On Poincar\'e series of half-integral weight

TL;DR

This paper constructs and analyzes Poincaré series of half-integral weight cusp forms on metaplectic groups, providing explicit formulas, non-vanishing results, and connections to linear functionals and Fourier expansions.

Contribution

It introduces a method to generate a spanning set of cusp forms using Poincaré series of matrix coefficients for metaplectic covers, including explicit formulas and non-vanishing criteria.

Findings

Constructed a spanning set for cusp forms using Poincaré series.

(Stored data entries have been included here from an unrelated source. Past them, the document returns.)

-- ==== Sys2Proof/Machine/HostEvents.lean ====
section
/-! DEFINITION. The host's events and what it can read (spec/70_reset_and_hazards.md R160 to R165, R177 to R179;
spec/60_exceptions.md R144). -/

namespace Sys2Proof.Machine

/-- The reset event (R160): the registers are cleared, memory is unchanged (R161). -/
def resetEvent (s : State) : State := s.clearRegisters

/-- The load event (R163, R34): the whole memory is replaced and the registers are cleared; a list of more than 16 words
is refused (decision D26; assumption 15). -/
def loadEvent (P : Params) (words : List Int) (s : State) : Result :=
  if loadListWf words then .next (s.clearRegisters.setMem (Memory.ofImage (imageWord P words)))
  else .refused (.imageTooLong words.length)

/-- Assembly followed by the load of its image (R71, R164). -/
def assembleEvent (P : Params) (source : List (List Char)) (s : State) : Result :=
  loadEvent P ((assemble P source).map fun w : Byte => (w.toNat : Int)) s

/-- One host event, performed to completion (R165, R179). A word presented to the LC3D unit runs the row it decodes to
(R88; assumption 7). -/
def perform (P : Params) (e : HostEvent) (s : State) : Result :=
  match e with
  | .reset => .next (resetEvent s)
  | .load words => loadEvent P words s
  | .assemble source => assembleEvent P source s
  | .step => stepEvent P s
  | .decode w => exec (decodeLc3d w) s

/-- The event the machine performs next: the oldest one queued, or else a step event (assumption 5). -/
def nextEvent (s : State) : HostEvent := s.inputs.headD .step

/-- The machine's step: perform the next event, which leaves the queue. -/
def stepWith (P : Params) (s : State) : Result := perform P (nextEvent s) (s.setInputs s.inputs.tail)

/-- `n` steps, stopping at the first fault or refusal. -/
def runWith (P : Params) : Nat → State → Result
  | 0, s => .next s
  | n + 1, s =>
    match stepWith P s with
    | .next t => runWith P n t
    | .fault r => .fault r
    | .refused r => .refused r

/-- The event inputs of one clock of a realisation (R165). -/
structure ClockInputs where
  reset : Bool
  load  : Option (List Int)
  step  : Bool
  deriving DecidableEq, Repr

/-- The event a clock performs: reset, then load, then step (R144, decision D2; assumption 16). -/
def ClockInputs.event (c : ClockInputs) : Option HostEvent :=
  if c.reset then some .reset
  else
    match c.load with
    | some words => some (.load words)
    | none => if c.step then some .step else none

/-- One clock: the event it performs, or else the core holds its state (R144, R153, R165). -/
def clock (P : Params) (c : ClockInputs) (s : State) : Result :=
  match c.event with
  | some e => perform P e s
  | none => .next s

/-- The snapshot the host may read between events (R177); memory words without a value are not listed. -/
structure Snapshot where
  pc : Addr
  ac : Byte
  ir : Byte
  phase : Phase
  memoryContents : Memory
  deriving DecidableEq, Repr

/-- The snapshot of a state (R177). -/
def State.snapshot (s : State) : Snapshot where
  pc := s.pc
  ac := s.ac
  ir := s.ir
  phase := s.phase
  memoryContents := s.mem

/-- The result of a run: the snapshot when PHASE = Halted, and none while the run is not over (R178). -/
def State.runResult (s : State) : Option Snapshot :=
  if s.phase = .halted then some s.snapshot else none

end Sys2Proof.Machine
end

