-- ==== Sys2Proof/Tests/Slice0.lean ====
section
/-! SUPPORT. Tests. Expected values are those of spec/95_test_vectors.md (the vector is named in each docstring) or of the
rule named; and one witness for every statement that has hypotheses. -/

namespace Sys2Proof.Tests

open Sys2Proof.Machine

/-- A small state: phase, PC, IR, AC and the memory words that have a value. -/
def st (phase : Phase) (pc : Addr) (ir ac : Byte) (mem : Memory) : State :=
  { State.reset with phase := phase, pc := pc, ir := ir, ac := ac, mem := mem }

/-- The next state of an outcome, if it has one. -/
def nextOf (r : Result) : Option State :=
  match r with
  | .next t => some t
  | .fault _ => none
  | .refused _ => none

/-- The registers and phase of the next state of an outcome. -/
def regsOf (r : Result) : Option (Addr × Byte × Byte × Phase) :=
  (nextOf r).map fun t => (t.pc, t.ir, t.ac, t.phase)

/-- One memory word of the next state of an outcome. -/
def wordOf (a : Nat) (r : Result) : Option Byte := (nextOf r).bind fun t => t.mem.read a

/-- One step event in Execute with the default parameters. -/
def execute (pc : Addr) (ir ac : Byte) (mem : Memory) : Result := stepEvent Params.default (st .execute pc ir ac mem)

/-- A line of source. -/
def line (text : String) : List Char := text.toList

/-- A memory with a word at every address. -/
def full : Memory := Memory.ofImage fun _ => 0

/-! ### Well-formedness -/

/-- R57: an immediate outside -16..15 is ill-formed. -/
theorem test_wf_immediate :
    Instr.wf (.lc3dAdd 0 0 (.imm 16)) = false ∧ Instr.wf (.lc3dOp15 0 0 (.imm (-17))) = false ∧
    Instr.wf (.lc3dAdd 0 0 (.imm 15)) = true ∧ Instr.wf (.lc3dOp2 0 0 (.imm (-16))) = true ∧
    Instr.wf (.lc3dOp9 0 0 (.raw 31)) = true := by decide

/-- R5: a map that is not injective, and a data base above 16, are ill-formed. -/
theorem test_wf_params :
    Params.wf { Params.default with opc := fun _ => 0 } = false ∧
    Params.wf { Params.default with dataBase := 17 } = false ∧
    Params.wf { Params.default with dataBase := 16 } = true ∧ Params.wf Params.default = true := by decide

/-- R34: a list of 17 words is ill-formed. -/
theorem test_wf_load_list : loadListWf (List.replicate 17 0) = false ∧ loadListWf (List.replicate 16 0) = true := by
  decide

/-- The canonical form refuses an unsorted list, a repeated address and an address of 16. -/
theorem test_wf_memory :
    ¬ Memory.wf [(3, 0), (2, 0)] ∧ ¬ Memory.wf [(3, 0), (3, 1)] ∧ ¬ Memory.wf [(16, 0)] ∧ Memory.wf [(2, 0), (15, 1)] := by
  decide

/-! ### Decoding: words written out from R53, R54 and R56 -/

/-- Q1 to Q8. -/
theorem test_decode_assigned :
    decodeTableWord 8 0b00000000 = some (.halt 0) ∧ decodeTableWord 8 0b00000101 = some (.halt 5) ∧
    decodeTableWord 8 0b00011110 = some (.load 14) ∧ decodeTableWord 8 0b00101111 = some (.add 15) ∧
    decodeTableWord 8 0b00111011 = some (.sub 11) ∧ decodeTableWord 8 0b01001101 = some (.store 13) ∧
    decodeTableWord 8 0b01010010 = some (.jump 2) ∧ decodeTableWord 8 0b01101010 = some (.jumpIfZero 10) := by decide

/-- Q9, Q10 and the rows between them (R54). -/
theorem test_decode_unassigned :
    decodeTableWord 8 0b01110000 = some (.unassigned7 0) ∧ decodeTableWord 8 0b10000001 = some (.unassigned8 1) ∧
    decodeTableWord 8 0b10010010 = some (.unassigned9 2) ∧ decodeTableWord 8 0b10100100 = some (.unassigned10 4) ∧
    decodeTableWord 8 0b10111000 = some (.unassigned11 8) ∧ decodeTableWord 8 0b11000011 = some (.unassigned12 3) ∧
    decodeTableWord 8 0b11010110 = some (.unassigned13 6) ∧ decodeTableWord 8 0b11101100 = some (.unassigned14 12) ∧
    decodeTableWord 8 0b11111111 = some (.unassigned15 15) := by decide

/-- L1 to L5 and the rows 2 to 7, with the fields of R56. -/
theorem test_decode_lc3d_low :
    decodeTableWord 16 0b0001010001100101 = some (.lc3dAdd 2 1 (.imm 5)) ∧
    decodeTableWord 16 0b0001111111111111 = some (.lc3dAdd 7 7 (.imm (-1))) ∧
    decodeTableWord 16 0b0001001001110000 = some (.lc3dAdd 1 1 (.imm (-16))) ∧
    decodeTableWord 16 0b0001000001000010 = some (.lc3dAdd 0 1 (.raw 2)) ∧
    decodeTableWord 16 0b0000000000000000 = some (.lc3dOp0 0 0 (.raw 0)) ∧
    decodeTableWord 16 0b0010001010000011 = some (.lc3dOp2 1 2 (.raw 3)) ∧
    decodeTableWord 16 0b0011100011100001 = some (.lc3dOp3 4 3 (.imm 1)) ∧
    decodeTableWord 16 0b0100110101010000 = some (.lc3dOp4 6 5 (.raw 16)) ∧
    decodeTableWord 16 0b0101011100101111 = some (.lc3dOp5 3 4 (.imm 15)) ∧
    decodeTableWord 16 0b0110101110011111 = some (.lc3dOp6 5 6 (.raw 31)) ∧
    decodeTableWord 16 0b0111111000111110 = some (.lc3dOp7 7 0 (.imm (-2))) := by decide

/-- L6, L7 and the rows 8 to 14. -/
theorem test_decode_lc3d_high :
    decodeTableWord 16 0b1000000111000100 = some (.lc3dOp8 0 7 (.raw 4)) ∧
    decodeTableWord 16 0b1001001000101000 = some (.lc3dOp9 1 0 (.imm 8)) ∧
    decodeTableWord 16 0b1010010001000101 = some (.lc3dOp10 2 1 (.raw 5)) ∧
    decodeTableWord 16 0b1011011010110001 = some (.lc3dOp11 3 2 (.imm (-15))) ∧
    decodeTableWord 16 0b1100100011000000 = some (.lc3dOp12 4 3 (.raw 0)) ∧
    decodeTableWord 16 0b1101101100100000 = some (.lc3dOp13 5 4 (.imm 0)) ∧
    decodeTableWord 16 0b1110110101011110 = some (.lc3dOp14 6 5 (.raw 30)) ∧
    decodeTableWord 16 0b1111111111111111 = some (.lc3dOp15 7 7 (.imm (-1))) ∧
    decodeTableWord 16 0b1111000000100101 = some (.lc3dOp15 0 0 (.imm 5)) := by decide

Derived formulas for Petersson inner products of these cusp forms.

Provided Fourier expansions and series representations of the constructed forms.

Abstract

We use Poincar\'e series of $ K $-finite matrix coefficients of genuine integrable representations of the metaplectic cover of $ \mathrm{SL}_2(\mathbb R) $ to construct a spanning set for the space of cusp forms $ S_m(\Gamma,\chi) $, where $ \Gamma $ is a discrete subgroup of finite covolume in the metaplectic cover of $ \mathrm{SL}_2(\mathbb R) $, $ \chi $ is a character of $ \Gamma $ of finite order, and $ m\in\frac52+\mathbb Z_{\geq0} $. We give a result on the non-vanishing of the constructed cusp forms and compute their Petersson inner product with any $ f\in S_m(\Gamma,\chi) $. Using this last result, we construct a Poincar\'e series $ \Delta_{\Gamma,k,m,\xi,\chi}\in S_m(\Gamma,\chi) $ that corresponds, in the sense of the Riesz representation theorem, to the linear functional $ f\mapsto f^{(k)}(\xi) $ on $ S_m(\Gamma,\chi) $, where $ \xi\in\mathbb C_{\Im(z)>0} $ and $ k\in\mathbb Z_{\geq0} $. Under some additional conditions on $ \Gamma $ and $ \chi $, we provide the Fourier expansion of cusp forms $ \Delta_{\Gamma,k,m,\xi,\chi} $ and their expansion in a series of classical Poincar\'e series.